Whereas 2008 brought tremendous excitement, starting with the Democratic primaries and through the general election in which we saw some welcomed diversity in both parties, the 2012 election will be remembered as bitter and hostile. It is not to say that 2008 was not exhausting, it was, and the nomination of Sarah Palin added some heated conversations. The distractions and passion of that election nearly cost me a year of law school--as I was glued to the political television networks and had many time-consuming debates with family and friends.
But, this year it seems different. While there is still passion, the arguments have become cliché and exaggerated. Every campaign comment is analyzed, spun and reanalyzed. Very few minds will change and I often throw up my arms in despair when people insist on voting against their own interest.
I have been less engaged and often avoid social media and political conversations. Others have shared the same sentiment.
Leading the discontent is the seemingly never-ending string of political advertisements. With a total cost of the election approaching maybe 6 billion dollars, up to 2.5 billion will be spent on the presidential election. Often the commercials run back to back--Obama, Romney, Mandel and Brown--and they target the small percentage of undecided voters. For the rest of us, the commercials have become background noise and largely ignored. The particularly vicious and deceitful commercials, often funded by political action committees, will round out the last week leading up to the election.
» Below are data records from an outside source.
-- ==== Sys2Proof/Machine/Cycle.lean ====
section
/-! DEFINITION. The step cycle up to the execution of an instruction (40_step_cycle R100 to R113): halted, key-wait, timer
tick, stall, fetch, decode, in that order (60_exceptions R240). Machine/Step.lean only calls it. -/

namespace Sys2Proof.Machine

/-- How far a step gets before an instruction executes. -/
inductive Phase where
  /-- The step ends in this state without executing an instruction. -/
  | done (s : State)
  /-- The step executes this instruction in this state. -/
  | execute (i : Instr) (s : State)
  deriving DecidableEq, Repr

/-- The key-wait resolution: a latched key is stored in the target register, and the wait and the latch are cleared; with no latched key
nothing happens. No tick, no fetch, no look at pc (40_step_cycle R102). -/
def keyWaitStep (r : RegIdx) (s : State) : State :=
  match latchConsume s with
  | (some k, t) => setKeyWait none (setV r (byteOfKey k) t)
  | (none, _) => s

/-- Fetch and decode at pc: the stall (R104), the fetch fault (R105), the decode fault (R106), or an instruction to execute. -/
def fetchDecode (s : State) : Phase :=
  if 4096 ≤ s.pc.toNat then .done s
  else if s.pc.toNat = 0xFFF then .done (raiseFault .fetchOutOfBounds none none s)
  else
    match decodeWord (fetchWord s) with
    | .instr i => .execute i s
    | .illegal _ => .done (raiseFault .decodeError (some (fetchWord s)) none s)

/-- Everything of a step before the execution of its instruction (40_step_cycle R109). A halted core changes no state (R101). -/
def beginStep (s : State) : Phase :=
  match s.fault with
  | some _ => .done s
  | none =>
    match s.keyWait with
    | some r => .done (keyWaitStep r s)
    | none => fetchDecode (timerTick s)

/-- What `step()` returns, read off the state it leaves: none is `Continue`, otherwise the fault record, of the step that raised it and of
every later step (40_step_cycle R101, R108, 60_exceptions R237); log entry 3. -/
def stepReturn (after : State) : Option FaultRecord := after.fault

end Sys2Proof.Machine
end

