-- ==== Sys2Proof/Laws/Frame.lean ====
section
/-! SUPPORT. Laws of frames: a frame is shown part by part, frames compose and widen, and the frame of each shared operation. -/

namespace Sys2Proof.Machine

variable {W W' : Part → Prop} {s t u : State}

/-- A frame, part by part: each part may be written or reads as before. -/
theorem onlyWrites_intro
    (hv : ∀ x, W (.v x) ∨ getV t x = getV s x) (hi : W .i ∨ t.i = s.i) (hpc : W .pc ∨ t.pc = s.pc)
    (hsp : W .sp ∨ t.sp = s.sp) (hstack : ∀ j : Fin 16, W (.stack j) ∨ t.stack[j.val] = s.stack[j.val])
    (hdt : W .dt ∨ t.dt = s.dt) (hst : W .st ∨ t.st = s.st)
    (hpressed : ∀ k, W (.pressed k) ∨ keyPressed t k = keyPressed s k)
    (hlatch : W .latch ∨ t.latch = s.latch) (hkeyWait : W .keyWait ∨ t.keyWait = s.keyWait)
    (hpixel : ∀ x y, W (.pixel x y) ∨ fbGet t x.val y.val = fbGet s x.val y.val)
    (hdirty : W .dirty ∨ t.dirty = s.dirty) (hbyte : ∀ a, W (.byte a) ∨ readByte t a = readByte s a)
    (hfault : W .fault ∨ t.fault = s.fault) (hrng : W .rngCount ∨ t.rngCount = s.rngCount) :
    OnlyWrites W s t := by
  intro p hp
  cases p with
  | v x => exact (hv x).resolve_left hp
  | i => exact hi.resolve_left hp
  | pc => exact hpc.resolve_left hp
  | sp => exact hsp.resolve_left hp
  | stack j => exact (hstack j).resolve_left hp
  | dt => exact hdt.resolve_left hp
  | st => exact hst.resolve_left hp
  | pressed k => exact (hpressed k).resolve_left hp
  | latch => exact hlatch.resolve_left hp
  | keyWait => exact hkeyWait.resolve_left hp
  | pixel x y => exact (hpixel x y).resolve_left hp
  | dirty => exact hdirty.resolve_left hp
  | byte a => exact (hbyte a).resolve_left hp
  | fault => exact hfault.resolve_left hp
  | rngCount => exact hrng.resolve_left hp

theorem kept_trans {p : Part} (h : Kept p s t) (k : Kept p t u) : Kept p s u := by
  cases p <;> exact Eq.trans k h

theorem onlyWrites_refl (s : State) : OnlyWrites W s s := by
  intro p _
  cases p <;> exact rfl

/-- Frames compose. -/
theorem onlyWrites_trans (h : OnlyWrites W s t) (k : OnlyWrites W t u) : OnlyWrites W s u :=
  fun p hp => kept_trans (h p hp) (k p hp)

/-- A frame may be widened. -/
theorem onlyWrites_mono (hw : ∀ p, W p → W' p) (h : OnlyWrites W s t) : OnlyWrites W' s t :=
  fun p hp => h p (fun w => hp (hw p w))

theorem onlyWrites_setPc (a : Word) (s : State) : OnlyWrites (· = .pc) s (setPc a s) := by
  apply onlyWrites_intro <;> simp

theorem onlyWrites_next (s : State) : OnlyWrites (· = .pc) s (next s) := onlyWrites_setPc _ s

theorem onlyWrites_skipIf (c : Bool) (s : State) : OnlyWrites (· = .pc) s (skipIf c s) := by
  apply onlyWrites_intro <;> simp

theorem onlyWrites_setV (x : RegIdx) (b : Byte) (s : State) : OnlyWrites (· = .v x) s (setV x b s) := by
  apply onlyWrites_intro <;> simp [getV_setV]
  intro r
  by_cases h : r = x <;> simp [h]

theorem onlyWrites_setResultAndFlag (x : RegIdx) (a b : Byte) (s : State) :
    OnlyWrites (fun p => p = .v x ∨ p = .v regF) s (setResultAndFlag x a b s) :=
  onlyWrites_trans (onlyWrites_mono (fun _ => .inl) (onlyWrites_setV x a s))
    (onlyWrites_mono (fun _ => .inr) (onlyWrites_setV regF b _))

theorem onlyWrites_raiseFault (k : Fault) (w : Option Word) (a : Option Nat) (s : State) :
    OnlyWrites (· = .fault) s (raiseFault k w a s) := by
  apply onlyWrites_intro <;> simp

theorem onlyWrites_timerTick (s : State) : OnlyWrites (fun p => p = .dt ∨ p = .st) s (timerTick s) := by
  apply onlyWrites_intro <;> simp

/-- Storing bytes at I writes those bytes only. -/
theorem onlyWrites_storeBytes (s : State) (bs : List Byte) (hr : s.i.toNat + bs.length ≤ 4096) :
    OnlyWrites (AtIndex s bs.length) s (storeBytes (effAddr s 0) bs s) := by
  have hread := readByte_storeBytes s (effAddr s 0) bs (by simpa [effAddr] using hr)
  apply onlyWrites_intro <;> simp [getV, keyPressed, fbGet, readByte]
  intro a
  by_cases h : effAddr s 0 ≤ a ∧ a - effAddr s 0 < bs.length
  · refine .inl ⟨a - effAddr s 0, h.2, ?_⟩
    simp only [effAddr] at *
    congr 1
    omega
  · exact .inr ((hread a).trans (dif_neg h))

/-- Drawing writes pixels and the dirty flag only. -/
theorem onlyWrites_drawnFrom (h : DrawnFrom s t) :
    OnlyWrites (fun p => (∃ x y, p = .pixel x y) ∨ p = .dirty) s t := by
  apply onlyWrites_intro <;> simp [getV, keyPressed, readByte, h.v_eq, h.i_eq, h.pc_eq, h.sp_eq, h.stack_eq, h.dt_eq,
    h.st_eq, h.pressed_eq, h.latch_eq, h.keyWait_eq, h.mem_eq, h.fault_eq, h.rngCount_eq]

end Sys2Proof.Machine
end

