/-- Exactly the two bytes of the word are consumed (30_encoding R70). -/
theorem decodeBytes_bytesOfWord (w : Word) (rest : List Byte) :
    decodeBytes (bytesOfWord w ++ rest) = (decodeWord w, rest) := by
  simp [bytesOfWord, decodeBytes]

/-! ### Encoding a decoded word -/

/-- The word is legal and its instruction keeps every bit of it. -/
def WordOf (i : Instr) (w : Word) : Prop := i.wellFormed = true ∧ encode i = w

section
variable {w : Word} {i : Instr} {op : Nibble}

theorem op_append_nnn (hop : fieldOp w = op) : (op ++ fieldNnn w : Word) = w := by
  rw [← hop, word_eq_op_nnn]

theorem op_append_x_kk {kk : Byte} (hop : fieldOp w = op) (hkk : fieldKk w = kk) : (op ++ fieldX w ++ kk : Word) = w := by
  rw [← hop, ← hkk, word_eq_op_x_kk]

theorem op_append_x_y_n {n : Nibble} (hop : fieldOp w = op) (hn : fieldN w = n) :
    (op ++ fieldX w ++ fieldY w ++ n : Word) = w := by
  rw [← hop, ← hn, word_eq_op_x_y_n]

theorem wordOf_decodeGroup0 (hop : fieldOp w = 0x0#4) (h : decodeGroup0 w = .instr i) : WordOf i w := by
  unfold decodeGroup0 at h
  split_ifs at h with hcls hret hx <;> cases h
  · exact ⟨rfl, hcls.symm⟩
  · exact ⟨rfl, hret.symm⟩
  · exact ⟨by simpa [Instr.wellFormed, fieldX_eq_nnn] using hx, op_append_nnn hop⟩

theorem wordOf_decodeGroup8 (hop : fieldOp w = 0x8#4) (h : decodeGroup8 w = .instr i) : WordOf i w := by
  unfold decodeGroup8 at h
  split_ifs at h with h0 h1 h2 h3 h4 h5 h6 h7 hE <;> cases h
  all_goals exact ⟨rfl, op_append_x_y_n hop ‹_›⟩

theorem wordOf_decodeGroupE (hop : fieldOp w = 0xE#4) (h : decodeGroupE w = .instr i) : WordOf i w := by
  unfold decodeGroupE at h
  split_ifs at h with h1 h2 <;> cases h
  all_goals exact ⟨rfl, op_append_x_kk hop ‹_›⟩

theorem wordOf_decodeGroupF (hop : fieldOp w = 0xF#4) (h : decodeGroupF w = .instr i) : WordOf i w := by
  unfold decodeGroupF at h
  split_ifs at h with h1 h2 h3 h4 h5 h6 h7 h8 h9 <;> cases h
  all_goals exact ⟨rfl, op_append_x_kk hop ‹_›⟩

/-- Group by group: the fields the instruction carries and the fixed bits its group tests for make up the whole word
(30_encoding R82, R83). -/
theorem wordOf_decodeWord (h : decodeWord w = .instr i) : WordOf i w := by
  rcases nibble_cases (fieldOp w) with
    h0 | h1 | h2 | h3 | h4 | h5 | h6 | h7 | h8 | h9 | hA | hB | hC | hD | hE | hF
  · exact wordOf_decodeGroup0 h0 (decodeWord_op0 h0 ▸ h)
  · cases (decodeWord_op1 h1).symm.trans h
    exact ⟨rfl, op_append_nnn h1⟩
  · cases (decodeWord_op2 h2).symm.trans h
    exact ⟨rfl, op_append_nnn h2⟩
  · cases (decodeWord_op3 h3).symm.trans h
    exact ⟨rfl, op_append_x_kk h3 rfl⟩
  · cases (decodeWord_op4 h4).symm.trans h
    exact ⟨rfl, op_append_x_kk h4 rfl⟩
  · rw [decodeWord_op5 h5] at h
    split_ifs at h with hn
    cases h
    exact ⟨rfl, op_append_x_y_n h5 hn⟩
  · cases (decodeWord_op6 h6).symm.trans h
    exact ⟨rfl, op_append_x_kk h6 rfl⟩
  · cases (decodeWord_op7 h7).symm.trans h
    exact ⟨rfl, op_append_x_kk h7 rfl⟩
  · exact wordOf_decodeGroup8 h8 (decodeWord_op8 h8 ▸ h)
  · rw [decodeWord_op9 h9] at h
    split_ifs at h with hn
    cases h
    exact ⟨rfl, op_append_x_y_n h9 hn⟩
  · cases (decodeWord_opA hA).symm.trans h
    exact ⟨rfl, op_append_nnn hA⟩
  · cases (decodeWord_opB hB).symm.trans h
    exact ⟨rfl, op_append_nnn hB⟩
  · cases (decodeWord_opC hC).symm.trans h
    exact ⟨rfl, op_append_x_kk hC rfl⟩
  · cases (decodeWord_opD hD).symm.trans h
    exact ⟨rfl, op_append_x_y_n hD rfl⟩
  · exact wordOf_decodeGroupE hE (decodeWord_opE hE ▸ h)
  · exact wordOf_decodeGroupF hF (decodeWord_opF hF ▸ h)

end

/-- Settles O2: forwards the two bytes of the word give the word back, and its group and low bits the instruction;
backwards the fields an instruction carries and the bits its group tests for are all sixteen bits of the word. -/
theorem wellFormedInstructionsAndLegalWordsCorrespond : Obligations.WellFormedInstructionsAndLegalWordsCorrespond := by
  refine ⟨fun i rest hi => ?_, fun w i h => wordOf_decodeWord h⟩
  rw [encodeBytes, decodeBytes_bytesOfWord, decodeWord_encode hi]

/-! ### The illegal words -/

theorem decodeGroup0_illegal_iff (w : Word) :
    (∃ why, decodeGroup0 w = .illegal why) ↔ fieldX w = 0 ∧ w ≠ 0x00E0 ∧ w ≠ 0x00EE := by
  unfold decodeGroup0
  split_ifs with hcls hret hx <;> simp_all

theorem decodeGroup8_illegal_iff (w : Word) :
    (∃ why, decodeGroup8 w = .illegal why) ↔ fieldN w ∈ [0x8, 0x9, 0xA, 0xB, 0xC, 0xD, 0xF] := by
  unfold decodeGroup8
  rcases nibble_cases (fieldN w) with
    h | h | h | h | h | h | h | h | h | h | h | h | h | h | h | h <;> simp [h]

theorem decodeGroupE_illegal_iff (w : Word) :
    (∃ why, decodeGroupE w = .illegal why) ↔ fieldKk w ∉ [0x9E, 0xA1] := by
  unfold decodeGroupE
  split_ifs <;> simp_all

theorem decodeGroupF_illegal_iff (w : Word) :
    (∃ why, decodeGroupF w = .illegal why) ↔ fieldKk w ∉ [0x07, 0x0A, 0x15, 0x18, 0x1E, 0x29, 0x33, 0x55, 0x65] := by
  unfold decodeGroupF
  split_ifs <;> simp_all

/-- Settles O3: ten of the sixteen groups have no illegal word, and each of the other six has those its sub-opcode test
leaves over (30_encoding R74 to R79). -/
theorem illegalWordsAreExactlyTheListedOnes : Obligations.IllegalWordsAreExactlyTheListedOnes := by
  intro w
  rcases nibble_cases (fieldOp w) with
    h0 | h1 | h2 | h3 | h4 | h5 | h6 | h7 | h8 | h9 | hA | hB | hC | hD | hE | hF
  · simp [decodeWord_op0 h0, decodeGroup0_illegal_iff, h0]
  · simp [decodeWord_op1 h1, h1]
  · simp [decodeWord_op2 h2, h2]
  · simp [decodeWord_op3 h3, h3]
  · simp [decodeWord_op4 h4, h4]
  · rw [decodeWord_op5 h5]
    split_ifs with hn <;> simp [h5, hn]
  · simp [decodeWord_op6 h6, h6]
  · simp [decodeWord_op7 h7, h7]
  · simp [decodeWord_op8 h8, decodeGroup8_illegal_iff, h8]
  · rw [decodeWord_op9 h9]
    split_ifs with hn <;> simp [h9, hn]
  · simp [decodeWord_opA hA, hA]
  · simp [decodeWord_opB hB, hB]
  · simp [decodeWord_opC hC, hC]
  · simp [decodeWord_opD hD, hD]
  · simp [decodeWord_opE hE, decodeGroupE_illegal_iff, hE]
  · simp [decodeWord_opF hF, decodeGroupF_illegal_iff, hF]

/-- Settles O1: the decoder is evaluated on the twenty words. -/
theorem wordsWrittenOutFromTheMapDecode : Obligations.WordsWrittenOutFromTheMapDecode := by
  unfold Obligations.WordsWrittenOutFromTheMapDecode
  decide

end Sys2Proof
end

section
/-! PROOFS. Execution (40_step_cycle R107): what each instruction executes to, its named fault or its named writes. -/

namespace Sys2Proof
open Sys2Proof.Machine

/-! ### Instructions with no fault of their own -/

section
variable (x y : RegIdx) (s : State)

theorem exec_sys (nnn : Addr12) : exec (.sys nnn) s = .next (next s) := rfl
theorem exec_ldReg : exec (.ldReg x y) s = .next (next (setV x (getV s y) s)) := rfl
theorem exec_orReg : exec (.orReg x y) s = .next (next (setV x (getV s x ||| getV s y) s)) := rfl
theorem exec_andReg : exec (.andReg x y) s = .next (next (setV x (getV s x &&& getV s y) s)) := rfl
theorem exec_xorReg : exec (.xorReg x y) s = .next (next (setV x (getV s x ^^^ getV s y) s)) := rfl
theorem exec_addReg : exec (.addReg x y) s =
    .next (next (setResultAndFlag x (getV s x + getV s y) (carryFlag (getV s x) (getV s y)) s)) := rfl
theorem exec_subReg : exec (.subReg x y) s =
    .next (next (setResultAndFlag x (getV s x - getV s y) (greaterFlag (getV s x) (getV s y)) s)) := rfl
theorem exec_shr : exec (.shr x y) s =
    .next (next (setResultAndFlag x (getV s x >>> 1) (lowBitFlag (getV s x)) s)) := rfl
theorem exec_subnReg : exec (.subnReg x y) s =
    .next (next (setResultAndFlag x (getV s y - getV s x) (greaterFlag (getV s y) (getV s x)) s)) := rfl
theorem exec_shl : exec (.shl x y) s =
    .next (next (setResultAndFlag x (getV s x <<< 1) (highBitFlag (getV s x)) s)) := rfl
theorem exec_rnd (kk : Byte) : exec (.rnd x kk) s =
    .next (next (setV x ((rngDraw s).1 &&& kk) (rngDraw s).2)) := rfl
theorem exec_addI : exec (.addI x) s = .next (next (setI (indexPlus s.i (getV s x)) s)) := rfl
theorem exec_ldVxK : exec (.ldVxK x) s = .next (next (setKeyWait (some x) s)) := rfl

end

/-! ### CALL and RET: the stack -/

/-- The stack with one more entry (41_flow R123). -/
def pushed (a : Word) (s : State) (h : s.sp.val < 16) : State :=
  { s with stack := s.stack.set s.sp.val a h, sp := ⟨s.sp.val + 1, by omega⟩ }

/-- The stack with one entry less, the entry left in place (41_flow R121). -/
def popped (s : State) : State := { s with sp := ⟨s.sp.val - 1, by omega⟩ }

section
variable (nnn : Addr12) {s : State}

theorem exec_call_of_lt (h : s.sp.val < 16) :
    exec (.call nnn) s = .next (setPc (addrOf nnn) (pushed (s.pc + 2#16) s h)) := by
  simp only [exec, execCall, push_of_lt h]
  rfl

theorem exec_call_of_full (h : s.sp.val = 16) :
    exec (.call nnn) s = .next (raiseFault .stackOverflow (some (encode (.call nnn))) none s) := by
  simp only [exec, execCall, push_eq_none.2 h]

theorem exec_ret_of_ne (h : s.sp.val ≠ 0) :
    exec .ret s = .next (setPc (s.stack[s.sp.val - 1]'(by omega)) (popped s)) := by
  simp only [exec, execRet, pop_of_ne h]
  rfl

theorem exec_ret_of_zero (h : s.sp.val = 0) :
    exec .ret s = .next (raiseFault .stackUnderflow (some (encode .ret)) none s) := by
  simp only [exec, execRet, pop_eq_none.2 h]

end

theorem onlyWrites_pushed (a : Word) (s : State) (h : s.sp.val < 16) :
    OnlyWrites (fun p => p = .sp ∨ p = .stack ⟨s.sp.val, h⟩) s (pushed a s h) := by
  apply onlyWrites_intro <;> simp [pushed, getV, keyPressed, fbGet, readByte, Fin.ext_iff]
  intro j
  by_cases hj : j.val = s.sp.val
  · exact .inl hj
  · exact .inr (Vector.getElem_set_ne _ _ (Ne.symm hj))

theorem onlyWrites_popped (s : State) : OnlyWrites (· = .sp) s (popped s) := by
  apply onlyWrites_intro <;> simp [popped, getV, keyPressed, fbGet, readByte]

/-! ### SKP and SKNP: the key index -/

section
variable {x : RegIdx} {s : State}

theorem exec_skp_of_key {k : KeyIdx} (h : (getV s x).toNat = k.toNat) :
    exec (.skp x) s = .next (skipIf (keyPressed s k) s) := by
  simp only [exec, execSkp, keyOf_eq_some.2 h]

theorem exec_sknp_of_key {k : KeyIdx} (h : (getV s x).toNat = k.toNat) :
    exec (.sknp x) s = .next (skipIf (!keyPressed s k) s) := by
  simp only [exec, execSknp, keyOf_eq_some.2 h]

theorem exec_skp_of_no_key (h : 16 ≤ (getV s x).toNat) :
    exec (.skp x) s = .next (raiseFault .keyIndexOutOfRange (some (encode (.skp x))) none s) := by
  simp only [exec, execSkp, keyOf_eq_none.2 h]

theorem exec_sknp_of_no_key (h : 16 ≤ (getV s x).toNat) :
    exec (.sknp x) s = .next (raiseFault .keyIndexOutOfRange (some (encode (.sknp x))) none s) := by
  simp only [exec, execSknp, keyOf_eq_none.2 h]

end

/-! ### DRW, LD B, LD [I] and LD Vx, [I]: the data range -/

/-- An access of n + 1 bytes at I stays in memory exactly when its last byte does. -/
theorem dataInRange_succ_iff (s : State) (n : Nat) : dataInRange s (n + 1) = true ↔ effAddr s n < 4096 := by
  simp [dataInRange, effAddr]

theorem not_dataInRange_succ {s : State} {n : Nat} (h : 4096 ≤ effAddr s n) : ¬ dataInRange s (n + 1) = true :=
  fun hr => by
    rw [dataInRange_succ_iff] at hr
    omega

section
variable {x y : RegIdx} {n : Nibble} {s : State}

/-- The sprite drawn at the coordinates the instruction begins with, and whether it collided (42_display R151). -/
def drawn (x y : RegIdx) (n : Nibble) (s : State) : State × Bool :=
  drawSprite (getV s x).toNat (getV s y).toNat n.toNat s

/-- What DRW leaves: the drawn sprite, VF written last, the next pc. -/
def afterDrw (x y : RegIdx) (n : Nibble) (s : State) : State :=
  next (setV regF (flagByte (drawn x y n s).2) (drawn x y n s).1)

theorem exec_drw_of_inRange (h : dataInRange s n.toNat = true) :
    exec (.drw x y n) s = .next (afterDrw x y n s) :=
  if_pos h

theorem exec_drw_of_outOfRange (h : ¬ dataInRange s n.toNat = true) :
    exec (.drw x y n) s = .next (dataFault (encode (.drw x y n)) s) :=
  if_neg h

theorem exec_ldB_of_lt (h : effAddr s 2 < 4096) :
    exec (.ldB x) s = .next (next (storeBytes (effAddr s 0) (bcdDigits (getV s x)) s)) :=
  if_pos ((dataInRange_succ_iff s 2).2 h)

theorem exec_ldB_of_ge (h : 4096 ≤ effAddr s 2) : exec (.ldB x) s = .next (dataFault (encode (.ldB x)) s) :=
  if_neg (not_dataInRange_succ h)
For example, and of particular annoyance, are the disingenuous advertisements of the National Rifle Association (NRA).
I have to admit that I was wrong in that I thought the political advertisements, specifically the money spent by corporations for Republicans, would have more of an impact. It seems that even the undecided voters might be tuning them out-there are just too many of them and I think people are unsure of what to believe.
In addition, I think people are starting to believe that the process is just too long. With the maneuvering for the Republican nomination beginning last year, the primaries in the spring, the conventions in late summer and the debates in the fall--people only have so much time to invest. The political junkies love it, and I share some strong opinions, but the road is long--with campaign peaks and valleys, and controversy, and polls--and more polls. And it is a disturbance to the job duties of the President and members of Congress--they have to spend too much time campaigning.
It also seems that people have lost faith in the system--the promises and broken promises; the political spin and gamesmanship. Many are beginning to realize that politics and politicians are subservient to corporations and their lobbyists--and the polls and their financial supporters. Voters have little to say after the ballots have been cast. The hypocrisy and lack of principle is often blinding and discouraging.
Finally the issues--we have heard enough about jobs, taxes, healthcare and debt. The economy is an incredibly complex and intricate system. To think that one candidate, despite the claims of both candidates, can simply flip a switch and make everything okay is ridiculous. Supporters make arguments they do not even understand. How many can name five economic factors-let alone explain what they mean? Taxes, healthcare and the debt are real issues, and they separate many of the candidates, but we have heard it all already. Either you are for asking the wealthy to pay their fair share, or you are not. Either everyone should have access to healthcare or they should not. Either you believe the debt reduction numbers work, or you do not.
Either way, I am tired; I just want this to be over. In the presidential and senatorial races, I strongly believe that the Democratic candidates, from a character standpoint, are much stronger than their Republican challengers. But people vote like they do for a variety of reasons.
Whoever wins, I am ready to cast my ballot and move on. There will be more battles to fight, more causes to advocate-I am not giving up on those things I believe in-but I am ready for this election to conclude.